The reporters say that “512 [NYC] resetaurants have closed this past year.” But the vast majority, as in about 95%, aren’t “ritzy.” As far as I can tell, “ritzy” restaurants (however one defines that term) are closing in roughly the same percentage as the fraction of the market they occupy. No more, no less. Take a tour through Eater.com’s posts tagged “The Shutter,” and tell me how many of them are “ritzy” in the same sense as Café des Artistes. It’s a tiny number.

Café des Artistes closed, as far as I could tell, because the owner was 85, and as he was going to have to retire eventually, now was as good a time as any. [ETA: Oh, that and a greedy union.]

One doesn’t expect much nuance from Daily News staff writers, but from Ozersky one expects better:

The great fine-dining fuddy-duddy restaurants were already on the wane before the recession hit… Overwrought and overstaffed, they were lingering in their own twilight. Now the meteor has hit, and these places have all gone under… The old white tablecloth dinosaurs have been supplanted by friskier mammals.”

It’s usually a safe bet that when people use words like “fuddy-duddy” and “dinosaur,” it’s shorthand for “restaurants I don’t understand.” Now, I am not suggesting that the loss of Café des Artistes is any great culinary loss: my last meal there was a disaster.
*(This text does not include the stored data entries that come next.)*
/-- R160, R161, R174: the light sentinel stops an OMU, counts, and puts it in WAIT_LIGHT with a pilot wanted; a pass it discards for the first or the second time waits for its rerun; a full pilot
is given up.

R151, R155, R160, R164, R447: an OMU whose pilots have not completed for PILOT_EVERY transits is STALE; the gain trim follows the trunk's tap over its value at the last pilot within ±500 steps, and an OMU whose light has settled runs its pilot; a tile's cluster levels follow the shares
reported; the ring's tail is the software's.
The model's choices in it: an OMU whose light comes back out of 40 to 80 °C (log entry 150), and when a pilot is counted (151). -/
def Obligations.OmuUpkeep : Prop :=
  (∀ (s : State) (k o : Nat), k < 24 → o < 4 → s.alive = true → s.mild → s.get F.OMU_STAT_STATE k o ∈ [1, 2, 3] → (∀ p ∈ s.cmp.passes, p.drops < 2) →
       Gives (.sentinelTrip k o) s fun t =>
         t.get F.OMU_STAT_STATE k o = 4 ∧ t.get F.OMU_STAT_LEFT k o = 0 ∧ CountsBy F.OMU_SENTINEL 1 k o s t ∧ t.omus.want.contains (4 * k + o) = true ∧
         (∀ q ∈ t.cmp.passes, q.tile = k → q.omu = o → q.waits = true) ∧ t.cmp.passes.length = s.cmp.passes.length ∧ (∀ q ∈ t.omus.pilots, q.1 ≠ 4 * k + o) ∧ t.mem = s.mem ∧ t.poison = s.poison) ∧
  (∀ (s : State) (k o : Nat), k < 24 → o < 4 → s.alive = true → s.mild → s.get F.OMU_STAT_STATE k o = 0 → (∃ p ∈ s.omus.pilots, p.1 = 4 * k + o) →
       Gives (.sentinelTrip k o) s fun t =>
         t.get F.OMU_STAT_STATE k o = 0 ∧ CountsBy F.OMU_SENTINEL 1 k o s t ∧ (∀ q ∈ t.omus.pilots, q.1 ≠ 4 * k + o) ∧ t.cmp.passes = s.cmp.passes ∧ t.mem = s.mem) ∧
  (∀ (s : State) (k o : Nat), k < 24 → o < 4 → s.alive = true →
       (s.get F.OMU_PILOT_CFG_EVERY k ≠ 0 → s.get F.OMU_PILOT_CFG_EVERY k ≤ s.pilotAge k o →
         Gives (.pilotStale k o) s fun t => t.get F.OMU_STAT_STALE k o = 1 ∧ Keeps [F.OMU_STAT_STALE.key k o] s t ∧ t = { s with regs := t.regs, out := [] }) ∧
       (s.pilotAge k o < s.get F.OMU_PILOT_CFG_EVERY k → Gives (.pilotStale k o) s fun t => t = s.fresh) ∧
       (∀ tap : Int, s.get F.OMU_STAT_STATE k o ∉ [0, 4] →
         Gives (.gainTrimUpdate k o tap) s fun t =>
           t.get F.OMU_GAIN_TRIM k o = ofSigned 10 (max (-500) (min 500 (tap - tabGet 0 s.omus.taps (4 * k + o)))) % 2 ^ 10 ∧ Keeps [F.OMU_GAIN_TRIM.key k o] s t ∧ t = { s with regs := t.regs, out := [] }) ∧
       (∀ tap : Int, s.get F.OMU_STAT_STATE k o = 4 → s.omuLit k o = true → s.get F.OMU_STAT_TEMP_OK k o = 1 → s.omus.relock.contains (4 * k + o) = false →
         s.omus.due.contains (4 * k + o) = false → (∀ p ∈ s.cmp.passes, p.tile ≠ k) →
         Gives (.gainTrimUpdate k o tap) s fun t =>
           t.get F.OMU_GAIN_TRIM k o = ofSigned 10 (max (-500) (min 500 (tap - tabGet 0 s.omus.taps (4 * k + o)))) % 2 ^ 10 ∧ t.get F.OMU_STAT_STATE k o = 3 ∧
           t.omus.pilots = s.omus.pilots ++ [(4 * k + o, s.now, false)] ∧ Keeps [F.OMU_GAIN_TRIM.key k o, F.OMU_STAT_STATE.key k o, F.OMU_LOADED_VALID.key k o] s t ∧
           t = { s with regs := t.regs, omus := t.omus, out := [] }) ∧
       (∀ shares : List Nat,
         Gives (.clusterLevelReport k shares) s fun t =>
           (∀ u, u < 4 → tabGet 0 t.omus.levels (4 * k + u) = clusterLevel (shares.getD u 0)) ∧
           ((∀ u, u < 4 → s.runsHot k u = false) → t = { s with omus := { s.omus with levels := t.omus.levels }, out := [] }) ∧
           Keeps [F.THM_GUARD_LATE.key k 0] s t) ∧
       (∀ (shares : List Nat), 75 ≤ shares.getD o 0 → tabGet 0 s.omus.levels (4 * k + o) < 3 → s.runsHot k o = true → (∀ u, u < 4 → u ≠ o → s.runsHot k u = false) →
         Gives (.clusterLevelReport k shares) s fun t => CountsBy F.THM_GUARD_LATE 1 k 0 s t) ∧
       (∀ (src : Iface) (v : Nat), s.barUp = true → 4 ≤ s.get F.FLT_BOOT_STEP → s.domStopped (24 + k) = false →
         Gives (.omuPqTail src k v) s fun t => t.get F.OMU_PQ_TAIL k = v % 256 ∧ Keeps [F.OMU_PQ_TAIL.key k 0] s t ∧ t = { s with regs := t.regs, out := [] }))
But it filled a legitimate niche, and some of the remaining examples of the genre are still very good, for what they are (Le Périgord, for instance).

If Ozersky’s point is that the narrow genre that Café des Artiste occupied (Classic Old French) is shrinking, that has been true for decades—not so much due to the recession, but because their clientele is aging and is not being replaced. But to Daily News readers, when “white tablecloth” and “dinosaur” are put in the same sentence, there is no distinction between Café des Artistes (which Ozersky hated) and Marea (which he loves). Both have white tablecloths and elegant service. And I’ll betcha Marea has far more staff than CdA did.

What, exactly, makes Café des Artistes “overwrought,” and not Le Bernardin? Obviously the latter restaurant is far better (and still thriving), but its style of service is much farther over the top than CdA ever was. If the word “overwrought” applies to the service at any restaurant, on what principled distinction could Ozersky apply it to CdA and not Le Bernardin? Or is it really just a lazy term used to disparage a genre he never appreciated?


End of Dayz for Grayz

Crain’s reports today what many had already guessed: Grayz will close at the end of the year. Kunz was pushed out of the restaurant six months ago, and it made no sense to continue operating a place named for a guy who’s no longer there. On our last visit, we found Grayz less than half full. There was some terrific food, but the whole misguided concept was designed for an economic climate that no longer exists.

The owners will re-open as “Gneiss” (“nice”) in the same space, with Kunz’s former chef de cuisine, Martin Brock, still in place. We don’t have much hope for this reincarnation, starting with one of the dumbest names we’ve seen. The story of Grayz is that of one fumble after another. These owners still don’t know how to run a restaurant.

Along with the doomed Café Gray, this is Kunz’s second failure this year. We strenuously disagree with Cutlets, who exonerates Kunz in both of these failures:

While technically true, neither Cafe Gray nor Grayz was really Kunz’s restaurant. The first was a gilded deathtrap, that not even Fernand Point himself could have broken out of, and Grayz, with its strange corporate concept, was a similarly Sisyphean struggle.

Café Gray was Kunz’s concept. He is as accountable for the failure as anybody. (We’re not sure if “gilded deathtrap” accurately describes Café Gray in any case; Cutlets, the ultimate cheeseburger guy, is probably not the one to understand such places.) Kunz was very much the minority partner in Grayz, but in signing up for the concept, he must take some knocks for its demise.

Kunz is one of this town’s best chefs, but he has turned out to be a terrible business man. Both Grayz and Café Gray suffered from conceptual flaws that Kunz either failed to see or couldn’t correct. Kunz needs a backer with better business instincts—a Drew Nieporent or a Danny Meyer—so that he can concentrate on the one thing he does well, which is to cook.